Dave Winfield reflects on fame, race

Marshall Fine

Most athletes who reach the limelight realize they are idols and heroes to millions of sports fans, a good number of them children.
As a standout pitcher for the Gophers baseball team and then as a forward for the Big Ten championship basketball team, Dave Winfield has become a hero to Black youths, a status which pleases him and makes him feel a little more serious about his influential role as an athlete.
“People look up to you and you feel you have to set an example,” he said in an interview Thursday. “I don’t think I’m any different than I used to be. But more and more people get to know who you are, from the newspapers or television. I don’t mind. If I can set an example for kids, that’s fine with me.”
Not outspoken, Winfield is nonetheless straightforward and open in his approach to athletics and, more importantly, to Black studies, which is his major. He realizes that, as an athlete, he has the opportunity to be heard in a way which others might not.
“I have my own convictions about things which happen in society and I will always make my feelings known to my people,” he said. “I don’t think you should stick a label like ‘militant’ on me. I just want people to know where I’m coming from, and that I’m with them, which I always will be. If I can do any good in any area that concerns Black people, I will. I figure that’s my job.”
The development of Winfield’s perspective was a gradual one, he said, but he added that “it’s a learning process that last for your whole life.
“Like, in grade school, the teacher would talk about history but she would never say anything about Black history,” the 6-foot-6 senior said. “At the time, I didn’t realize there was such a thing.
“And when she would mention Africa, I’d kind of slide down in my seat.
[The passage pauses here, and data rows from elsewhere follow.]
-- ==== Sys2Proof/Machine/Dxt.lean ====
section
/-! DEFINITION. The DXT engine (42_dxt). -/

namespace Sys2Proof.Machine

open Sys2Proof

/-- `expand565` (R141). -/
def expand565 (q : BitVec 16) : Rgb :=
  { r := rep (q.extractLsb 15 11 : BitVec 5), g := rep (q.extractLsb 10 5 : BitVec 6),
    b := rep (q.extractLsb 4 0 : BitVec 5) }

/-- `(2 * x + y) / 3`, floor (R144). -/
def thirds (x y : Byte) : Byte := BitVec.ofNat 8 ((2 * x.toNat + y.toNat) / 3)

/-- `(x + y) / 2`, floor (R145). -/
def halves (x y : Byte) : Byte := BitVec.ofNat 8 ((x.toNat + y.toNat) / 2)

/-- A function of two channels, channel by channel. -/
def Rgb.zip (f : Byte → Byte → Byte) (c d : Rgb) : Rgb := { r := f c.r d.r, g := f c.g d.g, b := f c.b d.b }

/-- The palette of four-colour mode (R142, R144). -/
def fourColour (q0 q1 : BitVec 16) : Vector Pixel 4 :=
  #v[(expand565 q0).withAlpha 255, (expand565 q1).withAlpha 255,
     ((expand565 q0).zip thirds (expand565 q1)).withAlpha 255,
     ((expand565 q1).zip thirds (expand565 q0)).withAlpha 255]

/-- The palette of three-colour mode (R142, R145): entry 3 is opaque black. -/
def threeColour (q0 q1 : BitVec 16) : Vector Pixel 4 :=
  #v[(expand565 q0).withAlpha 255, (expand565 q1).withAlpha 255,
     ((expand565 q0).zip halves (expand565 q1)).withAlpha 255,
     { r := 0, g := 0, b := 0, a := 255 }]

/-- The palette of a DXT1 block, by the order of its endpoints (R143). -/
def dxt1Palette (q0 q1 : BitVec 16) : Vector Pixel 4 :=
  if q1.toNat < q0.toNat then fourColour q0 q1 else threeColour q0 q1

/-- The colour palette of a DXT5 block (R153). -/
def dxt5Palette (mode : Dxt5ColorMode) (q0 q1 : BitVec 16) : Vector Pixel 4 :=
  match mode with
  | .alwaysFour => fourColour q0 q1
  | .asDxt1 => dxt1Palette q0 q1

/-- `c[ I[2i+1:2i] ]` (R146). -/
def dxtSelect (pal : Vector Pixel 4) (idx : BitVec 32) (i : Nat) : Pixel :=
  pal.get (idx.extractLsb' (2 * i) 2).toFin

/-- Entry `k` of the ramp with divisor 7 (R150, R151). -/
def ramp7 (a0 a1 : Byte) (k : Nat) : Byte :=
  if k = 0 then a0 else if k = 1 then a1
  else BitVec.ofNat 8 (((8 - k) * a0.toNat + (k - 1) * a1.toNat) / 7)

/-- Entry `k` of the ramp with divisor 5 (R150, R152). -/
def ramp5 (a0 a1 : Byte) (k : Nat) : Byte :=
  if k = 0 then a0 else if k = 1 then a1 else if k = 6 then 0 else if k = 7 then 255
  else BitVec.ofNat 8 (((6 - k) * a0.toNat + (k - 1) * a1.toNat) / 5)

/-- The alpha palette with divisor 7. -/
def alpha7Palette (a0 a1 : Byte) : Vector Byte 8 := Vector.ofFn fun k : Fin 8 => ramp7 a0 a1 k.val

/-- The alpha palette with divisor 5. -/
def alpha5Palette (a0 a1 : Byte) : Vector Byte 8 := Vector.ofFn fun k : Fin 8 => ramp5 a0 a1 k.val

/-- The alpha palette of a DXT5 block, by the order of its endpoints (R151, R152). -/
def dxt5AlphaPalette (a0 a1 : Byte) : Vector Byte 8 :=
  if a1.toNat < a0.toNat then alpha7Palette a0 a1 else alpha5Palette a0 a1

/-- `a[ J[3i+2:3i] ]` (R154). -/
def alphaSelect (pal : Vector Byte 8) (idx : BitVec 48) (i : Nat) : Byte :=
  pal.get (idx.extractLsb' (3 * i) 3).toFin

/-- A DXT1 block with its palette (R146): palette registers and tile entries 0 to 15. -/
def dxt1State (pal : Vector Pixel 4) (b : DxtColour) (s : State) : State :=
  setTile16 (dxtSelect pal b.idx) { s with colPal := pal }

/-- The alpha half of a DXT5 block (R154): palette registers and the alpha of entries 0 to 15. -/
def dxt5AlphaState (pal : Vector Byte 8) (a : DxtAlpha) (s : State) : State :=
  setTileAlpha16 (alphaSelect pal a.idx) { s with alphaPal := pal }

/-- The colour half of a DXT5 block (R153, R154): palette registers and the colours of entries 0 to 15. -/
def dxt5ColourState (pal : Vector Pixel 4) (b : DxtColour) (s : State) : State :=
  setTileRgb16 (fun i => ⟨(dxtSelect pal b.idx i).r, (dxtSelect pal b.idx i).g, (dxtSelect pal b.idx i).b⟩)
    { s with colPal := pal }

/-- DXT1.FOUR (R144, R147). -/
def execDxt1Four (b : DxtColour) (s : State) : Result := .next (dxt1State (fourColour b.q0 b.q1) b s)

/-- DXT1.THREE (R145, R147). -/
def execDxt1Three (b : DxtColour) (s : State) : Result := .next (dxt1State (threeColour b.q0 b.q1) b s)

/-- DXT5.ALPHA7 (R151, R154). -/
def execDxt5Alpha7 (a : DxtAlpha) (s : State) : Result := .next (dxt5AlphaState (alpha7Palette a.a0 a.a1) a s)

/-- DXT5.ALPHA5 (R152, R154). -/
def execDxt5Alpha5 (a : DxtAlpha) (s : State) : Result := .next (dxt5AlphaState (alpha5Palette a.a0 a.a1) a s)

/-- DXT5.COLOR (R153, R154). -/
def execDxt5Color (b : DxtColour) (s : State) : Result :=
  .next (dxt5ColourState (dxt5Palette s.cfg.dxt5ColorMode b.q0 b.q1) b s)

/-- `decode_dxt1_block` (R147), the whole function: the pixel at raster index `i`. -/
def decodeDxt1Block (bs : List Byte) (i : Nat) : Pixel :=
  dxtSelect (dxt1Palette (dxtColourOf (BitVec.ofNat 64 (leNat bs))).q0 (dxtColourOf (BitVec.ofNat 64 (leNat bs))).q1)
    (dxtColourOf (BitVec.ofNat 64 (leNat bs))).idx i

/-- `decode_dxt5_block` (R155), the whole function: the pixel at raster index `i`. -/
def decodeDxt5Block (mode : Dxt5ColorMode) (bs : List Byte) (i : Nat) : Pixel :=
  let a := dxtAlphaOf (BitVec.ofNat 64 (leNat (bs.take 8)))
  let b := dxtColourOf (BitVec.ofNat 64 (leNat (bs.drop 8)))
  { dxtSelect (dxt5Palette mode b.q0 b.q1) b.idx i with a := alphaSelect (dxt5AlphaPalette a.a0 a.a1) a.idx i }

end Sys2Proof.Machine
end

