/-- A CTRL value carries no strobe exactly when its bits 1 and 0 are 0 (R21). -/
theorem decodeCtrl_eq_noStrobe_iff {v : Word} : decodeCtrl v = .error .noStrobe ↔ v.toNat % 4 = 0 := by
  have h0 : v.getLsbD 0 = decide (v.toNat % 2 = 1) := Nat.testBit_zero _
  have h1 : v.getLsbD 1 = decide (v.toNat / 2 % 2 = 1) := by
    rw [BitVec.getLsbD, Nat.testBit_succ, Nat.testBit_zero]
  unfold decodeCtrl
  rw [h0, h1]
  by_cases hstart : v.toNat % 2 = 1
  · simp only [hstart, decide_true, if_true, reduceCtorEq, false_iff]
    omega
  · by_cases hclear : v.toNat / 2 % 2 = 1
    · simp only [hstart, hclear, decide_true, decide_false, if_true, Bool.false_eq_true, if_false, reduceCtorEq, false_iff]
      omega
    · simp only [hstart, hclear, decide_false, Bool.false_eq_true, if_false, true_iff]
      omega

/-- The low two bits of a CTRL value are those of its first byte. -/
theorem ctrl_mod_four (bs : List Byte) : (BitVec.ofNat 32 (leNat bs)).toNat % 4 = byte bs 0 % 4 := by
  rw [BitVec.toNat_ofNat]
  cases bs with
  | nil => rfl
  | cons b bs =>
    show (b.toNat + 256 * leNat bs) % 2 ^ 32 % 4 = b.toNat % 4
    omega

/-- Settles O2: an answer is well-formed kind by kind, and CTRL alone refuses words of its length, by the low two bits. -/
theorem decoderTotalAndSound : Obligations.DecoderTotalAndSound := by
  intro k bs
  refine ⟨fun i => wf_of_decode, fun h => if_neg h, fun h hk => decode_total hk h, ?_, ?_⟩
  · rintro h rfl hz
    rw [decode_ctrl h, decodeCtrl_eq_noStrobe_iff, ctrl_mod_four, hz]
  · rintro h rfl hz
    rw [decode_ctrl h]
    rcases decodeCtrl_cases (BitVec.ofNat 32 (leNat bs)) with ⟨c, hd⟩ | hd | hd
    · exact ⟨_, hd⟩
    · exact ⟨_, hd⟩
    · rw [decodeCtrl_eq_noStrobe_iff, ctrl_mod_four] at hd
      exact absurd hd hz

/-- Settles O3: the twelve words, by evaluating the decoder on each. -/
theorem exampleWords : Obligations.ExampleWords := by
  unfold Obligations.ExampleWords
  decide

end Sys2Proof.Machine
end

section
/-! PROOFS. The register window: what reads, writes and reset answer (R20 to R28, R36, R300). -/

namespace Sys2Proof.Machine

open Sys2Proof

/-! ### Reads -/

/-- STATE in bits 1:0 and ERR in bits 7:4 (R22). -/
theorem toNat_statusWord (s : State) : (statusWord s).toNat = s.st.code.toNat + 16 * s.err.code.toNat := by
  have h : ∀ (c : BitVec 2) (e : BitVec 4), (0#24 ++ e ++ 0#2 ++ c).toNat = c.toNat + 16 * e.toNat := by decide
  exact h _ _

/-- Settles O12: a read takes the value and nothing more; a POLL is the unit's step while BUSY, and a read of STATUS otherwise. -/
theorem registerReads : Obligations.RegisterReads := by
  refine ⟨fun s i q hq => ⟨step_access hq (.inl (by simp)), rfl, ?_⟩, fun s q hq => ⟨fun hb => ?_, fun hb => ?_⟩⟩
  · refine (toNat_statusWord s).trans ?_
    cases s.st <;> cases s.err <;> rfl
  · exact step_access hq (.inr hb)
  · exact step_poll_busy hq hb

/-! ### Writes -/

/-- FORMAT stores bits 8:0 (R23). -/
theorem formatWord_eq_and (v : Word) : 0#23 ++ BitVec.ofBool (v.getLsbD 8) ++ v.extractLsb 7 0 = v &&& 0x1FF#32 := by
  have hmask : ∀ i : Fin 32, (0x1FF#32).getLsbD i = decide (i.val < 9) := by decide
  refine BitVec.eq_of_getLsbD_eq fun i hi => ?_
  rw [BitVec.getLsbD_and, hmask ⟨i, hi⟩]
  grind

/-- DST_BASE stores bits 31:2 (R26). -/
theorem dstWord_eq_and (v : Word) : v.extractLsb 31 2 ++ 0#2 = v &&& 0xFFFFFFFC#32 := by
  have hmask : ∀ i : Fin 32, (0xFFFFFFFC#32).getLsbD i = decide (2 ≤ i.val) := by decide
  refine BitVec.eq_of_getLsbD_eq fun i hi => ?_
  rw [BitVec.getLsbD_and, hmask ⟨i, hi⟩]
  grind

/-- WIDTH and HEIGHT store bits 15:0 (R27). -/
theorem dimensionWord_eq_and (v : Word) : (v.extractLsb 15 0).setWidth 32 = v &&& 0xFFFF#32 := by
  have hmask : ∀ i : Fin 32, (0xFFFF#32).getLsbD i = decide (i.val < 16) := by decide
  refine BitVec.eq_of_getLsbD_eq fun i hi => ?_
  rw [BitVec.getLsbD_and, hmask ⟨i, hi⟩]
  grind

/-- A register reads as the stored bits of what was written to it (R22 to R27). -/
theorem readReg_writeReg_same {s : State} {i : Fin 8} (v : Word) (hb : s.st ≠ .busy) (hi : i ≠ 0) :
    readReg (writeReg i v s) i =
      (if i = 1 then readReg s 1
        else if i = 2 then v &&& 0x1FF#32
        else if i = 3 ∨ i = 4 then v
        else if i = 5 then v &&& 0xFFFFFFFC#32
        else v &&& 0xFFFF#32) := by
  unfold writeReg
  rw [if_neg hb]
  match i, hi with
  | 1, _ => rfl
  | 2, _ => exact formatWord_eq_and v
  | 3, _ => rfl
  | 4, _ => rfl
  | 5, _ => exact dstWord_eq_and v
  | 6, _ => exact dimensionWord_eq_and v
  | 7, _ => exact dimensionWord_eq_and v

/-- A write leaves every other register: over the pairs of registers, no arm of the write touches a field of another. -/
theorem readReg_writeReg_other {i j : Fin 8} (v : Word) (s : State) (h : j ≠ i) :
    readReg (writeReg i v s) j = readReg s j := by
  unfold writeReg
  split
  · rfl
  · fin_cases i <;> fin_cases j <;> first | exact absurd rfl h | rfl

/-- Settles O11: the write is `writeReg`, which stores the bits of one register and leaves the rest of the state. -/
theorem registerWrites : Obligations.RegisterWrites := by
  intro s i v q hq hi hb
  have hstep : step s = .next (writeReg i v { s with hostQ := q }) := by
    rw [step_access hq (.inl (by simp))]
    exact if_neg hi
  have hframe := (writeReg_frame i v { s with hostQ := q }).2
  refine ⟨_, hstep, ?_, readReg_writeReg_same v hb hi, fun j hj => readReg_writeReg_other v _ hj, hframe⟩
  rw [hframe]

/-! ### Reset -/

/-- Every register reads after a reset what it reads in the reset state (R36, R300). -/
theorem readReg_resetUnit (s : State) (i : Fin 8) : readReg (resetUnit s) i = readReg State.reset i := rfl

/-- Settles O10: reset gives every register its reset value, and leaves every byte no running command owned. -/
theorem resetRegisters : Obligations.ResetRegisters := by
  have hzero : ∀ i, readReg State.reset i = 0 := by decide
  refine ⟨hzero, rfl, rfl, fun s q hq => ⟨resetUnit { s with hostQ := q }, ?_, fun i => ?_, ?_, ?_, ?_, fun a ha => ?_⟩⟩
  · exact step_access hq (.inl (by simp))
  · rw [readReg_resetUnit, hzero]
  · exact resetUnit_st _
  · exact resetUnit_err _
  · exact resetUnit_hostQ _
  · rw [resetUnit_mem]
    exact read_abandonOutput (s := { s with hostQ := q }) ha

end Sys2Proof.Machine
end

section
/-! PROOFS. What a step runs: the instruction in a CTRL write, or the block-step of the unit (R21, R109, R110, R222, R223). -/

namespace Sys2Proof.Machine

open Sys2Proof Sys2Proof.Claim

/-- A write to CTRL executes the strobe its value carries (R21). -/
theorem step_writeCtrl {s : State} {v : Word} {q : List HostOp} (hq : s.hostQ = .wr 0 v :: q) :
    step s = writeCtrl v { s with hostQ := q } := step_access hq (.inl (by simp))

/-- The bytes of a CTRL value decode to the strobe of the value (log 26). -/
theorem decode_ctrl_leBytes (v : Word) : decode .ctrl (leBytes 4 v.toNat) = decodeCtrl v := by
  have hv : v.toNat % 256 ^ 4 = v.toNat := Nat.mod_eq_of_lt v.isLt
  rw [decode_ctrl (length_leBytes ..), leNat_leBytes, hv, BitVec.ofNat_toNat, BitVec.setWidth_eq]

/-- Where the unit moves the step is the unit's (log 9, log 22). -/
theorem step_of_unitMoves {s u : State} (h : UnitMoves s u) : step s = unitStep u := by
  rcases h with ⟨hq, rfl⟩ | ⟨q, hq, rfl⟩ | ⟨q, hq, hb, rfl⟩
  · exact step_idle_queue hq
  · exact step_access hq (.inl (by simp))
  · exact step_poll_busy hq hb

/-- Where no memory answers, a block-step leaves the state as it is (U13, log 14). -/
theorem guarded_absent {s : State} {accs : List (Nat × Nat)} {body : Result} (h : memAnswer s.cfg accs = .absent) :
    guarded s accs body = .next s := by simp [guarded, h]
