-- ==== Sys2Proof/Machine/FrameAssembler.lean ====
section
/-! DEFINITION. The FrameAssembler and the reply filter (spec/46_frame_assembler.md R170 to R182). -/

namespace Sys2Proof.Machine

/-- The assembler back in `Idle`, with `rx_idx` 0 (R176, R177). -/
def State.toIdle (s : State) : State := { s with rxState := .idle, rxIdx := 0 }

/-- A start marker, in either state: a frame starts with it (R172, R174). -/
def State.startFrame (s : State) : State :=
  { s with rxbuf := s.rxbuf.set 0 startByte, rxIdx := 1, rxState := .receiving }

/-- A byte stored at index `rx_idx`, which moves on by one (R175). -/
def State.appendByte (s : State) (b : Byte) : State :=
  { s with rxbuf := s.rxbuf.set s.rxIdx b, rxIdx := s.rxIdx + 1 }

/-- The reply filter: the forward flag of a frame of `n` bytes, low exactly for the three bytes
`90 50 FF` (R178). -/
def forwards (bytes : List Byte) (n : Nat) : Bool :=
  !(decide (n = 3) && decide (bytes = [0x90, 0x50, 0xFF]))

/-- The frame of the first `rx_idx` buffer bytes (R177). -/
def State.frameOf (s : State) : Frame where
  bytes := s.rxbuf.take s.rxIdx
  len := s.rxIdx
  fwd := forwards (s.rxbuf.take s.rxIdx) s.rxIdx

/-- Hands the complete frame over and returns to `Idle` (R177). -/
def State.completeFrame (s : State) : State :=
  s.toIdle.finish { Outputs.quiet with frame := some s.frameOf }

/-- `RXBYTE b`, the whole operation, its tests in the order of R170 and R171: start marker, state,
buffer full, append, terminator. -/
def State.rxByte (s : State) (b : Byte) : State :=
  if b = startByte then s.startFrame.finish .quiet
  else
    match s.rxState with
    | .idle => s.finish .quiet
    | .receiving =>
      if s.rxIdx = s.cfg.rxCap then s.toIdle.raiseError .rxOverflow
      else if b = termByte then (s.appendByte b).completeFrame
      else (s.appendByte b).finish .quiet

/-- `RX_START`, the byte 0x90 (R172, R174). -/
def execRxStart (s : State) : Result := .next (s.rxByte startByte)

/-- `RX_TERM`, the byte 0xFF (R173, R176, R177). -/
def execRxTerm (s : State) : Result := .next (s.rxByte termByte)

/-- `RX_DATA`, any other byte (R173, R175, R176). On an ill-formed term, whose byte is no data byte,
this is R170 for that byte (DESIGN CHOICE, notes/assumptions/16.md). -/
def execRxData (b : Byte) (s : State) : Result := .next (s.rxByte b)

end Sys2Proof.Machine
end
The white kids would laugh or giggle and I would get a feeling of shame.
“Since then I have become aware that I am a Black man in what is basically a white society, a society in which we don’t have a full part.
“Everyday of your life someone makes the distinction that you’re Black,” he continued. “And you have to deal with that — you can’t overlook it. It doesn’t matter how well I’m paid I might be in the future. Even if I was to become a millionaire, I’d still be Black; there’d still be someone who would call me a ‘nigger’ just because of my face.”
Although Winfield said he would like to eventually work with kids, he wants first to “go off into my own thing for awhile, whatever it may be.”
There is indeed reason for speculation. By the end of this academic year, Winfield will probably become the first athlete in Minnesota history to be drafted in three professional sports: baseball, basketball and football.
He has been a standout pitcher for the Gopher baseball team, of which he is captain and the only Black member this season.
Last year, he stepped straight into the starting lineup of the Gopher cage squad from an intramural team. he became the Gophers fifth man when Ron Behagen and Corky Taylor were suspended and has held his own as a starter for most of this season.
Endowed with an amazing ability to jump vertically, he has averaged 11.1 points a game, as well as 6.2 rebounds per contest.
In January, he was drafted by the Minnesota Vikings because of his physical ability, in spite of the fact he has never played intercollegiate or high school football.
In short, he is a natural athlete with the ability to adapt and improve rapidly in a given sport. Furthermore, he is a fierce competitor because, as he has said in the past, “I love to play and I love to win. I always play as hard as I can because it’s the only way I know.”
Yet he says that acclaim “hasn’t changed my lifestyle. I feel like I can, will and do set a pretty good example for kids who look up to me. I’m just another brother who’s trying to make it.”
One of the places he wants to make is Nashville and the National Collegiate Athletic Association (NCAA) regional basketball tournament. To do so, Winfield and the Gophers must defeat Northwestern on Saturday and, possibly and probably, Indiana in a play-off on Monday.
“We can’t look past anyone now,” he said. “I think we might have done that a little with Iowa. If we do that again, there’s going to be no Nashville or St. Louis (site of the NCAA national tournament). Then we’ll just end up in New York in the Loser’s Bowl (the National Invitational Tournament).”